* ACTIVITY: Using the records below, transcribe word for word the stretch from the line that contains "else (.ok bit, s))" through the line that contains "s.writeReg a v", both end lines included, and nothing else.

Collected data:
= = =

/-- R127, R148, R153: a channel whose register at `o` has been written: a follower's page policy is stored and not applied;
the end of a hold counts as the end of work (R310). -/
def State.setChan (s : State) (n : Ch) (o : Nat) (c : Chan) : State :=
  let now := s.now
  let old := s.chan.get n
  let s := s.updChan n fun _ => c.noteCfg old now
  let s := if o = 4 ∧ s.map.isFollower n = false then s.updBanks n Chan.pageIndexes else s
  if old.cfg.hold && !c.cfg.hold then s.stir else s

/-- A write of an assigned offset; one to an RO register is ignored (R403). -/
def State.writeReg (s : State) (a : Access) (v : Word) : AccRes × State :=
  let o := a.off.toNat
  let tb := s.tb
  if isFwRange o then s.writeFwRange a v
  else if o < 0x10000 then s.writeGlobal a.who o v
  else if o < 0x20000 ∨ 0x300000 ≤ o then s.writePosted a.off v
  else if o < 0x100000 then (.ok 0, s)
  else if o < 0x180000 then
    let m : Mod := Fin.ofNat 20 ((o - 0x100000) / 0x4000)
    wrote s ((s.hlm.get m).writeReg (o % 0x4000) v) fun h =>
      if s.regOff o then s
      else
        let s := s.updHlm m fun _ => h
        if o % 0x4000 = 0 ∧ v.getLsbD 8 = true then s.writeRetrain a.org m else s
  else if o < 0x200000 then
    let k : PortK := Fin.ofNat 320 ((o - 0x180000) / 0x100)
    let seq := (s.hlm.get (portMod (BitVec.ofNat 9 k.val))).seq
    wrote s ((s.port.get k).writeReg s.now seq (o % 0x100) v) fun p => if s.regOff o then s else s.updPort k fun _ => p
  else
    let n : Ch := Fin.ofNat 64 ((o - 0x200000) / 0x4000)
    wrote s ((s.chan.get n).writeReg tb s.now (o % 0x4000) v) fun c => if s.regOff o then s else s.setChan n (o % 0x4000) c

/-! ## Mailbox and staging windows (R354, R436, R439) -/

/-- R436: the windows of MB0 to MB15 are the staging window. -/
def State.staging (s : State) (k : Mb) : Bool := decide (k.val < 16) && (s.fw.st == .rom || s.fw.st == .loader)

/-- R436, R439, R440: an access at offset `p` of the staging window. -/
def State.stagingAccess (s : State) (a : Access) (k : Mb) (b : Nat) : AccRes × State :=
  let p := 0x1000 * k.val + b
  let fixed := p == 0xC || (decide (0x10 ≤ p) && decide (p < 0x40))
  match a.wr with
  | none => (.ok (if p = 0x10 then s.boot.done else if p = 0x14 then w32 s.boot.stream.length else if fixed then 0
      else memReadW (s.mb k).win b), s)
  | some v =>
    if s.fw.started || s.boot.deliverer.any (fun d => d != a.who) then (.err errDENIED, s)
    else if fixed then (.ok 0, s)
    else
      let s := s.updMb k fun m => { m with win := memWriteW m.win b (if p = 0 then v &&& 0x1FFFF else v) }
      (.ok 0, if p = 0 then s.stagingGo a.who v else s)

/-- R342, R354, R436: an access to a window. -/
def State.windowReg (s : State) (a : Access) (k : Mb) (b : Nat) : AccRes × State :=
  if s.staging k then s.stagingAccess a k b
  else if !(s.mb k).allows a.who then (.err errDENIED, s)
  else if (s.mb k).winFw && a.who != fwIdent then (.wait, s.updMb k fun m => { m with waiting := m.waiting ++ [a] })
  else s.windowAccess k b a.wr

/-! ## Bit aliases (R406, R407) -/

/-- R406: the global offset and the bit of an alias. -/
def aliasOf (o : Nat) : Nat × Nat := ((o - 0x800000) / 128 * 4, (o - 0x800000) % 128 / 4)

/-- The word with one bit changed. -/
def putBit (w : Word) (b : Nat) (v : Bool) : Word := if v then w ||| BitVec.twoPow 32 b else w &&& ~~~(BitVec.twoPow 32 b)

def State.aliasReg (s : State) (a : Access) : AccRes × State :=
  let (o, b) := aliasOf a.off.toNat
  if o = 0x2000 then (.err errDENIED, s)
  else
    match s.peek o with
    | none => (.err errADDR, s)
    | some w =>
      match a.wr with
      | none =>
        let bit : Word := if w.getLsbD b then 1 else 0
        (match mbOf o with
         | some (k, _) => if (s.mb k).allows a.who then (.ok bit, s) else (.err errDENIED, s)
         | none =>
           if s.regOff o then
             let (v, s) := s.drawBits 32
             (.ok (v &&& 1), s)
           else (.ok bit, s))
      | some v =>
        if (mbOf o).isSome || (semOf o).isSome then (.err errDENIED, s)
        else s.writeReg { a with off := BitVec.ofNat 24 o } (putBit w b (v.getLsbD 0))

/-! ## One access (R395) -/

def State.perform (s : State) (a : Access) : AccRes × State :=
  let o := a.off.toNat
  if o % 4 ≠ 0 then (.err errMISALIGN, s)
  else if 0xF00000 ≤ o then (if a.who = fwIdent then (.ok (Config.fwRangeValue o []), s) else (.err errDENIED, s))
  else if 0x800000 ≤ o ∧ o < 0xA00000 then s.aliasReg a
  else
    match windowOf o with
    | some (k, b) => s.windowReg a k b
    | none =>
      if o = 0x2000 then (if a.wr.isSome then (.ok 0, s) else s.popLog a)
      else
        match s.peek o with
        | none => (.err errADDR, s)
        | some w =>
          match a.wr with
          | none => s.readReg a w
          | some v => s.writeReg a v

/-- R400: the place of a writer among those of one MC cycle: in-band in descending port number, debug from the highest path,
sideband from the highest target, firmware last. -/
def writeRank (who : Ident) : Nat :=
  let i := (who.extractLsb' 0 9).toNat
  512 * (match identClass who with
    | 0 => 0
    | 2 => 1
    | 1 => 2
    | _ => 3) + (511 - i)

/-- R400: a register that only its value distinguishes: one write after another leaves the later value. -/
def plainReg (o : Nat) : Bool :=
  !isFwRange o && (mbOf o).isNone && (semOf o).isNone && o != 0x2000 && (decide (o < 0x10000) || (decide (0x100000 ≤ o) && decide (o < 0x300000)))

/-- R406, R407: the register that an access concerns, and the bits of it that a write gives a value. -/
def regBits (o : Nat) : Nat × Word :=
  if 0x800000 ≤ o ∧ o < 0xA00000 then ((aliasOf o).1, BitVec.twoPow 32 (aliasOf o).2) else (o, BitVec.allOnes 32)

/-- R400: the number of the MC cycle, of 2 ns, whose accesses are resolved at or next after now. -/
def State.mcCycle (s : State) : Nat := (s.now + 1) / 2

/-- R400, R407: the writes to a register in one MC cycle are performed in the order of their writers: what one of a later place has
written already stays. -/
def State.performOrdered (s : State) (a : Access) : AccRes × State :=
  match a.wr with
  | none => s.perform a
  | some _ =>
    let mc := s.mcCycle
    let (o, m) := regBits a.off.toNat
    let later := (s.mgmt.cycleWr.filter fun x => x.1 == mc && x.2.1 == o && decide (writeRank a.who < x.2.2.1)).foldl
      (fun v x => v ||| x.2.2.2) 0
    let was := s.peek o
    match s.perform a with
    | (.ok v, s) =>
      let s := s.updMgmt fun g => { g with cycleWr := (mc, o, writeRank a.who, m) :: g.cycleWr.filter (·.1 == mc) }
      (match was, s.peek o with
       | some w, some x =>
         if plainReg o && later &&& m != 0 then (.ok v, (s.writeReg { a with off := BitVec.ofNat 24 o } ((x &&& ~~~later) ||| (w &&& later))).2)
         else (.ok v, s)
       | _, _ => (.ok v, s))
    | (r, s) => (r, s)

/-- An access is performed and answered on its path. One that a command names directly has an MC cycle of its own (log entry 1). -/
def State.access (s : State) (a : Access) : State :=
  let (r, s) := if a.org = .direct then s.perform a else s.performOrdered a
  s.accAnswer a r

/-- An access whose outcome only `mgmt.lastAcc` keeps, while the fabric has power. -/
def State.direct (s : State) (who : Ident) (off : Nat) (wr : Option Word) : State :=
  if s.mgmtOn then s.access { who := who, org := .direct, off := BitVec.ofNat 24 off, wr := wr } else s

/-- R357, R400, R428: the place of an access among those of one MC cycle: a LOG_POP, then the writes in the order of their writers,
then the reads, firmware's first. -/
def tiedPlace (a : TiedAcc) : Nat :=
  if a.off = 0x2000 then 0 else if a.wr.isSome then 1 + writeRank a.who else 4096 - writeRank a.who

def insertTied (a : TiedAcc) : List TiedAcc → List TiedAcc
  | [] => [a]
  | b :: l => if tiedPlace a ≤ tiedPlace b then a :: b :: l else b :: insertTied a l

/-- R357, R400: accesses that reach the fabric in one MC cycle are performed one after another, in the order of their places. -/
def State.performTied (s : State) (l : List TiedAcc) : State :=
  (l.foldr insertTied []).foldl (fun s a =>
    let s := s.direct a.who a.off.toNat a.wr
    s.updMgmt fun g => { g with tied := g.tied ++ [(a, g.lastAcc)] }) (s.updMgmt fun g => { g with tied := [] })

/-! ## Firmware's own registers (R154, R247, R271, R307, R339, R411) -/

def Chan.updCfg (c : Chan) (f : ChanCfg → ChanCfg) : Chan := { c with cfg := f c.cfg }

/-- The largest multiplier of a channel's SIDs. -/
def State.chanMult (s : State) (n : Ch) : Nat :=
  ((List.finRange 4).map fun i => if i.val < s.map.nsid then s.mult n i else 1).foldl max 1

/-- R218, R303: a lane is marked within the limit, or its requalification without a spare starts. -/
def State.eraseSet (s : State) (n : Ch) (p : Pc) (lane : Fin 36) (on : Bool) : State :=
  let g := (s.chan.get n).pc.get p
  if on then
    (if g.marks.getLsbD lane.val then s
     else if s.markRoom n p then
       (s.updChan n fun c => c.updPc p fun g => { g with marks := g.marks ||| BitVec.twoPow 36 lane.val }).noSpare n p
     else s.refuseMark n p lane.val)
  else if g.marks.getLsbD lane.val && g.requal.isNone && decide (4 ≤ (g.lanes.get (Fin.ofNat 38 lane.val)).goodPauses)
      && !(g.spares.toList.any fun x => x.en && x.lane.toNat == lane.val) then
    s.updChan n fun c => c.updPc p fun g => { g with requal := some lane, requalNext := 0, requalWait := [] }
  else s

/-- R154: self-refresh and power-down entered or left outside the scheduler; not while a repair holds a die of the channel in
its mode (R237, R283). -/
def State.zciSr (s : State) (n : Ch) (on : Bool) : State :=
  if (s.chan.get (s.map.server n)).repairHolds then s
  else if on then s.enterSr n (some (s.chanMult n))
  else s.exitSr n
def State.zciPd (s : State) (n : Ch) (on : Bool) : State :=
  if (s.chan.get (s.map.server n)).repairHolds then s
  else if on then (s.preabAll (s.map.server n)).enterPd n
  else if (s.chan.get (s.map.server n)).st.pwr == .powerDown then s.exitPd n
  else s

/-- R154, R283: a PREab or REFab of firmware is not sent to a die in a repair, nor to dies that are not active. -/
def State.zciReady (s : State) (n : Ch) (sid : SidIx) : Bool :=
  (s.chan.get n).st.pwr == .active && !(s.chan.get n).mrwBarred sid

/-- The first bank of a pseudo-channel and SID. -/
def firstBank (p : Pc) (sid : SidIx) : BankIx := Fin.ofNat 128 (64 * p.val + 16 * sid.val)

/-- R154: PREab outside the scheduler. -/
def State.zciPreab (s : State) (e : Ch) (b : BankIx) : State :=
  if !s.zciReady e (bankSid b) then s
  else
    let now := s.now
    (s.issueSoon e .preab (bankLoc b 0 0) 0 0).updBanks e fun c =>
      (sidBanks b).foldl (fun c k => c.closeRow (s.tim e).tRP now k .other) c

= = =

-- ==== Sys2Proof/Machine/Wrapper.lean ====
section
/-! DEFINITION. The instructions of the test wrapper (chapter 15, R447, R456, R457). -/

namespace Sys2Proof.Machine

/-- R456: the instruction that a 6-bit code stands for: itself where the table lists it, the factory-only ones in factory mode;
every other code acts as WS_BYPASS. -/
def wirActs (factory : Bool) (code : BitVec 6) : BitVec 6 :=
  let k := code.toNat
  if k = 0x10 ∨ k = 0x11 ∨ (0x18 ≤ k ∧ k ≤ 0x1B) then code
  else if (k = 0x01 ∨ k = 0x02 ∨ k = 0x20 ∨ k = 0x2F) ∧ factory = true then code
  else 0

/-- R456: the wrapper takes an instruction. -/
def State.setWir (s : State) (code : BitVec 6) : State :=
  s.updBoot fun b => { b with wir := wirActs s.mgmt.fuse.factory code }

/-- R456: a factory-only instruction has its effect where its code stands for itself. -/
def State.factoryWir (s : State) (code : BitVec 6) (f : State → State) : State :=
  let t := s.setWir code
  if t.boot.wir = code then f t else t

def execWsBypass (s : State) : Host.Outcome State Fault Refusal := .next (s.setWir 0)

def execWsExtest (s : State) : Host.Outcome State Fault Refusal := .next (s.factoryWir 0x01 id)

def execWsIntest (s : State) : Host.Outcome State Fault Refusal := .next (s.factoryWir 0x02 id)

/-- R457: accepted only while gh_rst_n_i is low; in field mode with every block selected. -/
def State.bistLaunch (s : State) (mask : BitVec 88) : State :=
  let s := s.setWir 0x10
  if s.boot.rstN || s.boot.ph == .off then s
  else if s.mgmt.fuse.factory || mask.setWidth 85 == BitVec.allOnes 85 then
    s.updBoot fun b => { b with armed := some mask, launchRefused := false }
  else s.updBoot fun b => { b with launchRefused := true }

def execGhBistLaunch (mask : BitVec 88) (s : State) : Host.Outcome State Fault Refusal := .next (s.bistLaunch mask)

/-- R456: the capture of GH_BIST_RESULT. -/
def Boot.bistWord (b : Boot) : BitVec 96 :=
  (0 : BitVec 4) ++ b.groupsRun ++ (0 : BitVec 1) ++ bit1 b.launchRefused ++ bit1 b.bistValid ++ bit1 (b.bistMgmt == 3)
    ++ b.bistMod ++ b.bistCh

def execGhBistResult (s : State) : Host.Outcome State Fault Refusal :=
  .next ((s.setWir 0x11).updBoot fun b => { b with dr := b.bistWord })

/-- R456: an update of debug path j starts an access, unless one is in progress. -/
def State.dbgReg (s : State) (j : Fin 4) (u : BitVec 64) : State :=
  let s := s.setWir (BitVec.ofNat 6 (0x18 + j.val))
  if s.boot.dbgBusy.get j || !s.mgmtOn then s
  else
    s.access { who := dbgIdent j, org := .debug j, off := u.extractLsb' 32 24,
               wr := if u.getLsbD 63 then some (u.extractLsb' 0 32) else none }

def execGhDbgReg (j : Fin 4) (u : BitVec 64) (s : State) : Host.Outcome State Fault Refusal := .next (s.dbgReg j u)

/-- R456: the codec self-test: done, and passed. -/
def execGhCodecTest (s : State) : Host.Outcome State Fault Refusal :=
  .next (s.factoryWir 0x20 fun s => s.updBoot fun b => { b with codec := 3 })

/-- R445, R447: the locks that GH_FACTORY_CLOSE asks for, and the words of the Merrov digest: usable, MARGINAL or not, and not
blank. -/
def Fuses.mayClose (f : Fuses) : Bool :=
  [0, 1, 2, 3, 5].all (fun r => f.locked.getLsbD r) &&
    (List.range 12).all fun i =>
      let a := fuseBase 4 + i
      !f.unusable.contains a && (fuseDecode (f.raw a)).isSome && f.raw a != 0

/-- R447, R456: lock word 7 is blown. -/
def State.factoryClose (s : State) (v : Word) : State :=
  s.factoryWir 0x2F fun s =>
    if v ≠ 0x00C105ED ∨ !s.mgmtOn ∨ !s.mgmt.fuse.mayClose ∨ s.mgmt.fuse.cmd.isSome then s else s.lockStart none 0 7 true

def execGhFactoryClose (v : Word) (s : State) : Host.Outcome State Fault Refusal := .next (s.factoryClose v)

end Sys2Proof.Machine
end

= = =

* PROBLEM SOLUTION:
           else (.ok bit, s))
      | some v =>
        if (mbOf o).isSome || (semOf o).isSome then (.err errDENIED, s)
        else s.writeReg { a with off := BitVec.ofNat 24 o } (putBit w b (v.getLsbD 0))

/-! ## One access (R395) -/

def State.perform (s : State) (a : Access) : AccRes × State :=
  let o := a.off.toNat
  if o % 4 ≠ 0 then (.err errMISALIGN, s)
  else if 0xF00000 ≤ o then (if a.who = fwIdent then (.ok (Config.fwRangeValue o []), s) else (.err errDENIED, s))
  else if 0x800000 ≤ o ∧ o < 0xA00000 then s.aliasReg a
  else
    match windowOf o with
    | some (k, b) => s.windowReg a k b
    | none =>
      if o = 0x2000 then (if a.wr.isSome then (.ok 0, s) else s.popLog a)
      else
        match s.peek o with
        | none => (.err errADDR, s)
        | some w =>
          match a.wr with
          | none => s.readReg a w
          | some v => s.writeReg a v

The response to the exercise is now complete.